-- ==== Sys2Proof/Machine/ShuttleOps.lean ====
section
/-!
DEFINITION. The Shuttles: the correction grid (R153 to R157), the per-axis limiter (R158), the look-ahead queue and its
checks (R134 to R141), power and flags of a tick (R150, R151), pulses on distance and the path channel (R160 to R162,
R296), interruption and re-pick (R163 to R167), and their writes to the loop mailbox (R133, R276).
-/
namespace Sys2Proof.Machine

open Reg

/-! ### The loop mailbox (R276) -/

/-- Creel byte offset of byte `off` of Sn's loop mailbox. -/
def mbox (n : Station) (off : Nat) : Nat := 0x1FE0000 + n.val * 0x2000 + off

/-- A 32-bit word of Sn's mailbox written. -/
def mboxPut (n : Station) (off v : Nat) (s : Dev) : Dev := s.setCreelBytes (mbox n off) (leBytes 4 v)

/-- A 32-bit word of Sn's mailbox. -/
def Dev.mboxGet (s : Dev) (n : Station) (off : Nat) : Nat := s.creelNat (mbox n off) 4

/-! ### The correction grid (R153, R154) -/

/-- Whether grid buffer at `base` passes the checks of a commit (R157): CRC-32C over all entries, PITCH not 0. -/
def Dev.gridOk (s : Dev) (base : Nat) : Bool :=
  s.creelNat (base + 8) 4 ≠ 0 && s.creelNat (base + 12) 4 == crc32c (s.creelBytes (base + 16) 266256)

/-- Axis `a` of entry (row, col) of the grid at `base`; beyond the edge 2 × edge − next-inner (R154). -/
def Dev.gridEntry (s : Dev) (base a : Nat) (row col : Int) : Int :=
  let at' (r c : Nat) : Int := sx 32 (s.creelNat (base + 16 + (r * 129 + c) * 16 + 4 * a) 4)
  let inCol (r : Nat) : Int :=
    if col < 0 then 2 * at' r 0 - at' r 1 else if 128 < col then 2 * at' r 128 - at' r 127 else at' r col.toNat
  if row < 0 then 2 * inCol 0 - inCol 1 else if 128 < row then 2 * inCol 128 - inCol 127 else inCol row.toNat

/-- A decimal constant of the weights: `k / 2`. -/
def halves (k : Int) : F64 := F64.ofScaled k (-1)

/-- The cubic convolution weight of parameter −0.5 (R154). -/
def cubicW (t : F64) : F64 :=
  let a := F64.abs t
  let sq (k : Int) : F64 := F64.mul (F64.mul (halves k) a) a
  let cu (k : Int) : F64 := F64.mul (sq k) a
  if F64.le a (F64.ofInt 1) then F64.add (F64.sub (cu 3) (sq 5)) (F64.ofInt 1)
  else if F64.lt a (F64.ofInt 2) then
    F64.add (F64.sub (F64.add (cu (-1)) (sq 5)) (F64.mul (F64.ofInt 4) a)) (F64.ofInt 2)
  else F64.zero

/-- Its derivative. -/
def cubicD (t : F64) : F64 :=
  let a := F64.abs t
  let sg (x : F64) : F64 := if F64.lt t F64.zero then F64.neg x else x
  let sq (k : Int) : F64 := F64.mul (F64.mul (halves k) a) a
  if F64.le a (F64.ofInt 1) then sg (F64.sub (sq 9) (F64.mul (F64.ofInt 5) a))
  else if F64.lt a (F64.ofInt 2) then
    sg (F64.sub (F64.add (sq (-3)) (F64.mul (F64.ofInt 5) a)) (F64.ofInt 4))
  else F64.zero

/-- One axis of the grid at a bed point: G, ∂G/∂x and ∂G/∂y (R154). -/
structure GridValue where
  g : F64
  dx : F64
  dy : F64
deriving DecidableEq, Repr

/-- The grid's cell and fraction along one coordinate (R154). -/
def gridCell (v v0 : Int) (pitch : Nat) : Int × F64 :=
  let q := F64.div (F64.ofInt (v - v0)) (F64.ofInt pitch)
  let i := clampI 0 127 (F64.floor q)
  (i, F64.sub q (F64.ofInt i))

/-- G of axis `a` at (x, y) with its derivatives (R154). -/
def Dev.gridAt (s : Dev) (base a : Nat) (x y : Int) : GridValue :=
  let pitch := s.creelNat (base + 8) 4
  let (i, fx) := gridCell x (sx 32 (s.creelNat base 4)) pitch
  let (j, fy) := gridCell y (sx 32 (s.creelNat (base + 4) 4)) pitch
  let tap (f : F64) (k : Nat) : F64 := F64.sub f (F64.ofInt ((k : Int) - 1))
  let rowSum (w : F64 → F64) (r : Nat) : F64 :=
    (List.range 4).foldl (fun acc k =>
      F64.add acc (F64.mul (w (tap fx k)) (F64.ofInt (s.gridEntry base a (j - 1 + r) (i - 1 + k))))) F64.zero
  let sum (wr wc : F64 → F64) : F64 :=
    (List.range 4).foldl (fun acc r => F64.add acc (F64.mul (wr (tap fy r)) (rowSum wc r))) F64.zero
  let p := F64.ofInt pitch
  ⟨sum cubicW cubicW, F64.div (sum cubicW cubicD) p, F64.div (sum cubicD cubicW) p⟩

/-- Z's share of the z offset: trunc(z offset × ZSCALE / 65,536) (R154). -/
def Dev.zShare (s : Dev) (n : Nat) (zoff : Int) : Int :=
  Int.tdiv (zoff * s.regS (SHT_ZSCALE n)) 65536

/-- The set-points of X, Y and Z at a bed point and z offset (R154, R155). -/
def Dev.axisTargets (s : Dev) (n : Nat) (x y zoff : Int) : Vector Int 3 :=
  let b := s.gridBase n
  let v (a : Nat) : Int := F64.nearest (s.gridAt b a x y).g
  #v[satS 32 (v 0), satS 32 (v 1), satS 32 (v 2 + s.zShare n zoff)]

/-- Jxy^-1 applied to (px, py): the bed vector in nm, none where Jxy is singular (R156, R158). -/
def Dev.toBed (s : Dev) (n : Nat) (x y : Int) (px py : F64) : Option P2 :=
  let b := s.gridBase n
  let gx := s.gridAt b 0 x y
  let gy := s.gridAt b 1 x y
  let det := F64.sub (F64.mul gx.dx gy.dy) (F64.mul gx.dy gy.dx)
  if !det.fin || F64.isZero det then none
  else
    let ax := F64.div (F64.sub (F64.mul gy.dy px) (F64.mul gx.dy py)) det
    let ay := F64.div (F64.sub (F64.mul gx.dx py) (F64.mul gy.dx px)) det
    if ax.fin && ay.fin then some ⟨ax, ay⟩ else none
====
> **What needs to be done**
Only lines holding "mbox" are wanted; copy all of them from the listing.

> **Result of the exercise**
def mbox (n : Station) (off : Nat) : Nat := 0x1FE0000 + n.val * 0x2000 + off
def mboxPut (n : Station) (off v : Nat) (s : Dev) : Dev := s.setCreelBytes (mbox n off) (leBytes 4 v)
def Dev.mboxGet (s : Dev) (n : Station) (off : Nat) : Nat := s.creelNat (mbox n off) 4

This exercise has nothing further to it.